Microbead thermistors were implanted in four animals. Two of them were also fitted with pressure tubes. Relative tracheal airflow in 22- and 50-kHz calls (Fig. 10 and Fig. 11, respectively) showed a similar general pattern in all four individuals. Airflow was maximal near the beginning of the call and decreased thereafter.
Flow decreased while subglottal pressure remained at an elevated level in 22-kHz calls. This could be achieved by increased resistance in the airway, for example, by continuously adducting the glottis throughout the call. However, a combination of resistance increase and decrease of expiratory effort is also possible.

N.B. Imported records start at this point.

-- ==== Sys2Proof/Machine/Step.lean ====
section
/-! DEFINITION. The step of the machine and the placing of an instruction for it. -/

namespace Sys2Proof.Machine

/-- One step of the block and its environment (00_scope R5, R6). -/
def step (s : State) : Host.Outcome State Fault Refusal := machineStep s

/-- The state whose very next step runs the instruction with the bits `w`. -/
def State.withFetchWord (s : State) (nbits w : Nat) : State := placeTableWord s nbits w

end Sys2Proof.Machine
end

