-- ==== Sys2Proof/Machine/Core.lean ====
section
/-! DEFINITION. The machine as the host's interface takes it. -/

def Sys2Proof.core : Host.Core :=
  { State := Sys2Proof.Machine.State
    Fault := Sys2Proof.Machine.Fault
    Refusal := Sys2Proof.Machine.Refusal
    step := Sys2Proof.Machine.step
    reset := Sys2Proof.Machine.State.reset }
end

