-- ==== Sys2Proof/Laws/PerInstr.lean ====
section
/-! SUPPORT. What holds of every byte class as syntax: its byte, in its format, is read as itself (30_encoding R64,
R65, R74). -/

namespace Sys2Proof.Laws.OwnByte

/-- A well-formed instruction's byte, read in its own format at the head of any bytes, is that instruction, and the
rest is left. -/
def Statement (i : Instr) : Prop :=
  wellFormed i = true → ∀ rest : List Byte, decode (instrFormat i) (encode i :: rest) = .ok (i, rest)

/-- A byte that is no digit selects no row of format F1. -/
theorem no_row_of_not_digit : ∀ b : Byte, isDigit b = false → opcodeRows.find? (rowSelects .f1 b) = none := by
  decide

/-- A byte that is neither `'0'` nor the carriage return selects no row of format F2. -/
theorem no_row_of_other : ∀ b : Byte, (b != 0x30 && b != Config.cr) = true →
    opcodeRows.find? (rowSelects .f2 b) = none := by
  decide

theorem set0 : Statement .set0 := fun _ _ => rfl
theorem pfx1 : Statement .pfx1 := fun _ _ => rfl
theorem set2 : Statement .set2 := fun _ _ => rfl
theorem set3 : Statement .set3 := fun _ _ => rfl
theorem set4 : Statement .set4 := fun _ _ => rfl
theorem set5 : Statement .set5 := fun _ _ => rfl
theorem set6 : Statement .set6 := fun _ _ => rfl
theorem set7 : Statement .set7 := fun _ _ => rfl
theorem set8 : Statement .set8 := fun _ _ => rfl
theorem set9 : Statement .set9 := fun _ _ => rfl
theorem set10 : Statement .set10 := fun _ _ => rfl
theorem set1 : Statement .set1 := fun _ _ => rfl

theorem inv1 (b : Byte) : Statement (.inv1 b) := fun h rest => by
  have hb : isDigit b = false := by simpa [wellFormed] using h
  simp only [decode, decodeByte, instrFormat, encode, no_row_of_not_digit b hb, defaultInstr]

theorem inv2 (b : Byte) : Statement (.inv2 b) := fun h rest => by
  simp only [decode, decodeByte, instrFormat, encode, no_row_of_other b h, defaultInstr]

end Sys2Proof.Laws.OwnByte
end

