theorem step_csAssert (hd : s.drv.step = .csAssert) :
    step s = .next { s with
      csn := false, spiLog := s.spiLog ++ [.csLow], drv := ⟨.loopOn, s.drv.cb⟩, env := aged 1 s.env } :=
  step_driver hm he hp (driverStep_csAssert hd)

theorem step_loopOn (hd : s.drv.step = .loopOn) :
    step s = .next { s with loop := true, drv := ⟨.engStart, s.drv.cb⟩, env := aged 1 s.env } :=
  step_driver hm he hp (driverStep_loopOn hd)

theorem step_engStart (hd : s.drv.step = .engStart) :
    step s = .next { s with eng := true, drv := ⟨.txWrite, s.drv.cb⟩, env := aged 1 s.env } :=
  step_driver hm he hp (driverStep_engStart hd)

theorem step_txWrite (hd : s.drv.step = .txWrite) (h1 : s.eng = true) (h8 : s.shcnt = 8) :
    step s = .next { s with
      txReg := s.drv.cb, shcnt := 0, done := false, drv := ⟨.waitDone, s.drv.cb⟩, env := aged 1 s.env } :=
  step_driver hm he hp (driverStep_txWrite hd h1 h8)

theorem step_waitDone_busy (hd : s.drv.step = .waitDone) (h0 : s.done = false) :
    step s = .next { s with env := aged 1 s.env } :=
  step_driver hm he hp (driverStep_waitDone_busy hd h0)

theorem step_waitDone_ready (hd : s.drv.step = .waitDone) (h1 : s.done = true) :
    step s = .next { s with drv := ⟨.discard, s.drv.cb⟩, env := aged 1 s.env } :=
  step_driver hm he hp (driverStep_waitDone_ready hd h1)

theorem step_discard (hd : s.drv.step = .discard) :
    step s = .next { s with done := false, drv := ⟨.engStop, s.drv.cb⟩, env := aged 1 s.env } :=
  step_driver hm he hp (driverStep_discard hd)

theorem step_engStop (hd : s.drv.step = .engStop) (h8 : s.shcnt = 8) :
    step s = .next { s with eng := false, drv := ⟨.loopOff, s.drv.cb⟩, env := aged 1 s.env } :=
  step_driver hm he hp (driverStep_engStop hd h8)

theorem step_loopOff (hd : s.drv.step = .loopOff) (h8 : s.shcnt = 8) :
    step s = .next { s with loop := false, drv := ⟨.csDeassert, s.drv.cb⟩, env := aged 1 s.env } :=
  step_driver hm he hp (driverStep_loopOff hd h8)

theorem step_csDeassert (hd : s.drv.step = .csDeassert) :
    step s = .next { s with
      csn := true, spiLog := s.spiLog ++ [.csHigh], drv := ⟨.lookup, s.drv.cb⟩, seq := ⟨.prompt, 0⟩,
      env := aged 1 s.env } :=
  step_driver hm he hp (driverStep_csDeassert hd)

end

/-- Micro-steps 0 to 4. -/
theorem runSteps_startTransfer {cb : Byte} (hm : BlockMoves s) (hp : s.seq.phase = .apply)
    (hd : s.drv.step = .lookup) (hcb : tableRead s.ps.value.toNat = .ok cb) (hb : BusAtRest s) :
    runSteps 5 s = .next { s with
      drv := ⟨.waitDone, cb⟩, csn := false, loop := true, eng := true, txReg := cb, shcnt := 0, done := false,
      spiLog := s.spiLog ++ [.csLow], env := aged 5 s.env } := by
  have he := engineEnabled_of_rest hb.shcnt
  refine runSteps_cons (step_lookup hm he hp hd hcb) ?_
  refine runSteps_cons (step_csAssert hm he hp rfl) ?_
  refine runSteps_cons (step_loopOn hm he hp rfl) ?_
  refine runSteps_cons (step_engStart hm he hp rfl) ?_
  refine runSteps_cons (step_txWrite hm (engineEnabled_of_rest hb.shcnt) hp rfl rfl hb.shcnt) ?_
  rfl

/-- Micro-steps 5 to 9 once the transfer is complete. -/
theorem runSteps_endTransfer (hm : BlockMoves s) (hp : s.seq.phase = .apply) (hd : s.drv.step = .waitDone)
    (hx : s.done = true) (h8 : s.shcnt = 8) :
    runSteps 5 s = .next { s with
      seq := ⟨.prompt, 0⟩, drv := ⟨.lookup, s.drv.cb⟩, csn := true, loop := false, eng := false, done := false,
      spiLog := s.spiLog ++ [.csHigh], env := aged 5 s.env } := by
  have he := engineEnabled_of_rest h8
  refine runSteps_cons (step_waitDone_ready hm he hp hd hx) ?_
  refine runSteps_cons (step_discard hm he hp rfl) ?_
  refine runSteps_cons (step_engStop hm he hp rfl h8) ?_
  refine runSteps_cons (step_loopOff hm (engineEnabled_of_rest h8) hp rfl h8) ?_
  refine runSteps_cons (step_csDeassert hm (engineEnabled_of_rest h8) hp rfl) ?_
  rfl

theorem runSteps_apply {cb : Byte} (hm : BlockMoves s) (hp : s.seq.phase = .apply) (hd : s.drv.step = .lookup)
    (hcb : tableRead s.ps.value.toNat = .ok cb) (hb : BusAtRest s) :
    runSteps 18 s = .next { s with
      seq := ⟨.prompt, 0⟩, drv := ⟨.lookup, cb⟩, txReg := cb, rxsh := cb, spiLog := s.spiLog ++ spiWrite cb,
      mosi := byteBit cb 0, sclk := Config.spiCpol, env := aged 18 s.env } := by
  have hn : s.seq.phase ≠ .halted := by simp [hp]
  have hr := runSteps_append (runSteps_startTransfer hm hp hd hcb hb)
    (runSteps_transfer (by exact hm) (by exact hn) rfl rfl rfl)
  rw [runSteps_append hr (runSteps_endTransfer (by exact hm) (by exact hp) rfl rfl rfl)]
  rw [hb.csn, hb.loop, hb.eng, hb.done, hb.shcnt, spiWrite_eq]
  simp [aged_aged]

end Sys2Proof.Machine
end

section
/-! The way of a byte that resolves a setting through the command cycle (42_sequencer_transport R142 to R150): ISR,
wake, dispatch, `apply`, prompt. -/

namespace Sys2Proof.Machine

variable {s : State}
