-- ==== Sys2Proof/Config.lean ====
section
/-! DEFINITION. What one implementation of the core fixes and the spec leaves open (R7). -/

namespace Sys2Proof

/-- The open parameters of a core. R7 leaves exactly one: OP0_ADVANCE. The machine's state carries it, no step and no
command changes it, and a statement about every state holds for both values (log entry 1, DESIGN CHOICE). -/
structure Config where
  /-- OP0_ADVANCE (R7, R140, D2): true when opcode 0 advances IP by 1, false when it leaves IP unchanged. -/
  op0Advance : Bool
  deriving DecidableEq, Repr

/-- The reference core: OP0_ADVANCE = false (R7, R140: "The reference behaviour is false"). -/
def Config.reference : Config := { op0Advance := false }

end Sys2Proof
end

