-- ==== Sys2Proof/Certificates/Slice0/Obligations.lean ====
section
/-! DEFINITION. The statements for the provers. Each docstring names the rule of spec/ it formalises. -/

open Sys2Proof Sys2Proof.Machine Sys2Proof.Safety

/-! ### Encoding -/

/-- One word per row of the opcode map, from the test vectors and the bootstrap image (95_test_vectors.md T8, T9, P1;
R65). -/
def Obligations.WordsOfEveryRowDecode : Prop :=
  decode 0 = .ok (.op0 0) ∧ decode 99 = .ok (.op0 99) ∧ decode 197 = .ok (.cla 97) ∧
    decode 298 = .ok (.add 98) ∧ decode 318 = .ok (.tac 18) ∧ decode 420 = .ok (.sft 2 0) ∧
    decode 595 = .ok (.out 95) ∧ decode 695 = .ok (.sto 95) ∧ decode 751 = .ok (.sub 51) ∧
    decode 850 = .ok (.jmp 50) ∧ decode 900 = .ok (.hlt 0) ∧ decode 999 = .ok (.hlt 99) ∧
    decode (-40) = .ok (.skip (-40))

/-- Decoding the word of a well-formed instruction gives the instruction back, with every operand (R65, R68; R61 for
the skip). -/
def Obligations.DecodeOfEncodeIsTheInstruction : Prop :=
  ∀ i : Instr, i.wellFormed = true → decode (encode i) = .ok i

/-- A decoded word is the word of the instruction it decodes to, and that instruction is well-formed, so no two words
stand for one instruction (R62, R68). -/
def Obligations.EncodeOfDecodeIsTheWord : Prop :=
  ∀ (w : Int) (i : Instr), decode w = .ok i → i.wellFormed = true ∧ encode i = w

/-- R68: the encoding function, and its inverse on every opcode and operand. -/
def Obligations.DecodeInvertsTheEncodingFunction : Prop :=
  (∀ (o : Digit) (a : Addr),
    encodeFields o a = 100 * (o.val : Int) + (a.val : Int) ∧ decode (encodeFields o a) = .ok (instrOf o a)) ∧
    ∀ l r : Digit,
      (shiftOperand l r).val = 10 * l.val + r.val ∧ instrOf 4 (shiftOperand l r) = .sft l r

/-- R62: the fields of the three-digit word d2 d1 d0, and the skip of a negative one. -/
def Obligations.FieldsOfAThreeDigitWord : Prop :=
  (∀ d2 d1 d0 : Digit, ∀ w : Int, w = 100 * (d2.val : Int) + 10 * (d1.val : Int) + (d0.val : Int) →
    opcodeField w = w.tdiv 100 ∧ opcodeField w = (d2.val : Int) ∧
      operandField w = w - opcodeField w * 100 ∧
      operandField w = 10 * (d1.val : Int) + (d0.val : Int) ∧ operandField w = w.tmod 100 ∧
      ∀ a : Addr, a.val = 10 * d1.val + d0.val → decode w = .ok (instrOf d2 a)) ∧
    (∀ w : Int, 0 ≤ w → w ≤ 999 →
      ∃ d2 d1 d0 : Digit, w = 100 * (d2.val : Int) + 10 * (d1.val : Int) + (d0.val : Int)) ∧
    ∀ w : Int, w < 0 → decode w = .ok (.skip w)

/-- R64: SFT's operand is the left count and the right count, one digit each. -/
def Obligations.ShiftCountsAreTheOperandDigits : Prop :=
  ∀ (a : Addr) (l r : Digit), (l.val : Int) = (a.val : Int).tdiv 10 → (r.val : Int) = (a.val : Int).tmod 10 →
    decode (400 + (a.val : Int)) = .ok (.sft l r)

/-- R65: the complete opcode map, and that every word 0 to 999 matches exactly one row. -/
def Obligations.TheOpcodeMapIsComplete : Prop :=
  (∀ a : Addr,
    decode (a.val : Int) = .ok (.op0 a) ∧ decode (100 + (a.val : Int)) = .ok (.cla a) ∧
      decode (200 + (a.val : Int)) = .ok (.add a) ∧ decode (300 + (a.val : Int)) = .ok (.tac a) ∧
      decode (500 + (a.val : Int)) = .ok (.out a) ∧ decode (600 + (a.val : Int)) = .ok (.sto a) ∧
      decode (700 + (a.val : Int)) = .ok (.sub a) ∧ decode (800 + (a.val : Int)) = .ok (.jmp a) ∧
      decode (900 + (a.val : Int)) = .ok (.hlt a)) ∧
    (∀ l r : Digit, decode (400 + 10 * (l.val : Int) + (r.val : Int)) = .ok (.sft l r)) ∧
    (∀ w : Int, 0 ≤ w → w ≤ 999 → ∃! p : Digit × Addr, w = 100 * (p.1.val : Int) + (p.2.val : Int)) ∧
    ∀ w : Int, w < 0 → decode w = .ok (.skip w)

/-- R67 and R83: no word up to 999 is illegal, and the fetch of a word over 999 is the fault UndecodableWord. -/
def Obligations.OnlyWordsOver999AreUndecodable : Prop :=
  (∀ w : Int, w < 0 → decode w = .ok (.skip w)) ∧
    (∀ w : Int, 0 ≤ w → w ≤ 999 →
      ∃ (o : Digit) (a : Addr), w = 100 * (o.val : Int) + (a.val : Int) ∧ decode w = .ok (instrOf o a)) ∧
    ∀ (w : Int) (s : State), 999 < w → s.faultRecord = none → s.rs = .running ∨ s.rs = .step →
      s.readMem s.ip = w → step s = .fault (.undecodableWord w)

/-! ### The tick -/

/-- R85: the whole tick. A step of a machine in Running or Step is `exec` of the instruction its word decodes to,
followed by the end of a single step; a word that does not decode is a fault; in Paused and Halted nothing happens. -/
def Obligations.StepRunsTheDecodedInstruction : Prop :=
  ∀ s : State, s.faultRecord = none →
    (s.rs = .running ∨ s.rs = .step → ∀ i : Instr, decode (s.readMem s.ip) = .ok i →
      step s =
        match exec i s with
        | .next t => .next (if t.rs = .step then { t with rs := .paused } else t)
        | .fault f => .fault f
        | .refused r => .refused r) ∧
      (s.rs = .running ∨ s.rs = .step → ∀ w : Int, decode (s.readMem s.ip) = .error (.noHandler w) →
        step s = .fault (.undecodableWord w)) ∧
      (s.rs = .paused ∨ s.rs = .halted → step s = .next s)

/-- R80: a tick in Paused or Halted leaves the state as it was. -/
def Obligations.TickIsANoOpUnlessRunningOrStep : Prop :=
  ∀ s : State, s.faultRecord = none → s.rs ≠ .running → s.rs ≠ .step → step s = .next s

/-- R86: after dispatch Step becomes Paused, but a HLT leaves Halted; a tick that began in Running stays in Running
unless it ran a HLT. -/
def Obligations.SingleStepEndsAfterOneTick : Prop :=
  ∀ (s t : State) (i : Instr), decode (s.readMem s.ip) = .ok i → step s = .next t →
    ((s.rs = .running ∨ s.rs = .step) → (∃ x, i = .hlt x) → t.rs = .halted) ∧
      (s.rs = .step → (∀ x, i ≠ .hlt x) → t.rs = .paused) ∧
      (s.rs = .running → (∀ x, i ≠ .hlt x) → t.rs = .running)

/-- R82: the skip of a negative word moves IP alone, in Step too it then ends the single step, and at 99 it is the
fault IpOverflow. -/
def Obligations.NegativeWordIsSkipped : Prop :=
  (∀ (w : Int) (s : State) (n : Addr), n.val = s.ip.val + 1 → exec (.skip w) s = .next { s with ip := n }) ∧
    (∀ (s : State) (n : Addr), s.faultRecord = none → s.readMem s.ip < 0 → n.val = s.ip.val + 1 →
      (s.rs = .running → step s = .next { s with ip := n }) ∧
        (s.rs = .step → step s = .next { s with ip := n, rs := .paused })) ∧
    ∀ s : State, s.faultRecord = none → s.readMem s.ip < 0 → s.rs = .running ∨ s.rs = .step → s.ip = 99 →
      step s = .fault .ipOverflow

/-- R169: during execution only a HLT brings the run state to Halted; the run has then ended, with IP at 0. -/
def Obligations.OnlyHaltEndsARun : Prop :=
  ∀ s t : State, step s = .next t → s.rs ≠ .halted → t.rs = .halted →
    (∃ x, decode (s.readMem s.ip) = .ok (.hlt x)) ∧ t.ip = 0 ∧ Ended t

/-- R53: the word stored by an STO or a JMP in one tick is the word a later tick fetches at that address, as long as
nothing has written memory in between. -/
def Obligations.FetchSeesTheLastStore : Prop :=
  ∀ s t u : State, step s = .next t → s.rs = .running ∨ s.rs = .step → u.mem = t.mem →
    (∀ a : Addr, decode (s.readMem s.ip) = .ok (.sto a) → u.ip = a → fetchWord u = s.acc.tmod 1000) ∧
      ∀ a : Addr, decode (s.readMem s.ip) = .ok (.jmp a) → u.ip = 99 → fetchWord u = (s.ip.val : Int) + 801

In two animals (only flow signal, no pressure signal recorded), both call types were recorded (Fig. 12). Results were inconsistent. In one animal the flow at midcall was lower in the 22-kHz calls than in the 50-kHz calls. In the second animal there was a large overlap of flow ranges. Apparently, higher flow rates (in the trachea) are not always necessary to produce higher F0.
Laryngeal muscle activity.
EMG electrodes were implanted in five males. In four of these a pressure tube was also implanted. EMG activity was recorded successfully in CT muscles of five rats and in TA muscles of four rats. Histological images indicated that the EMG signals were recorded from the lateral portions of the TA muscle.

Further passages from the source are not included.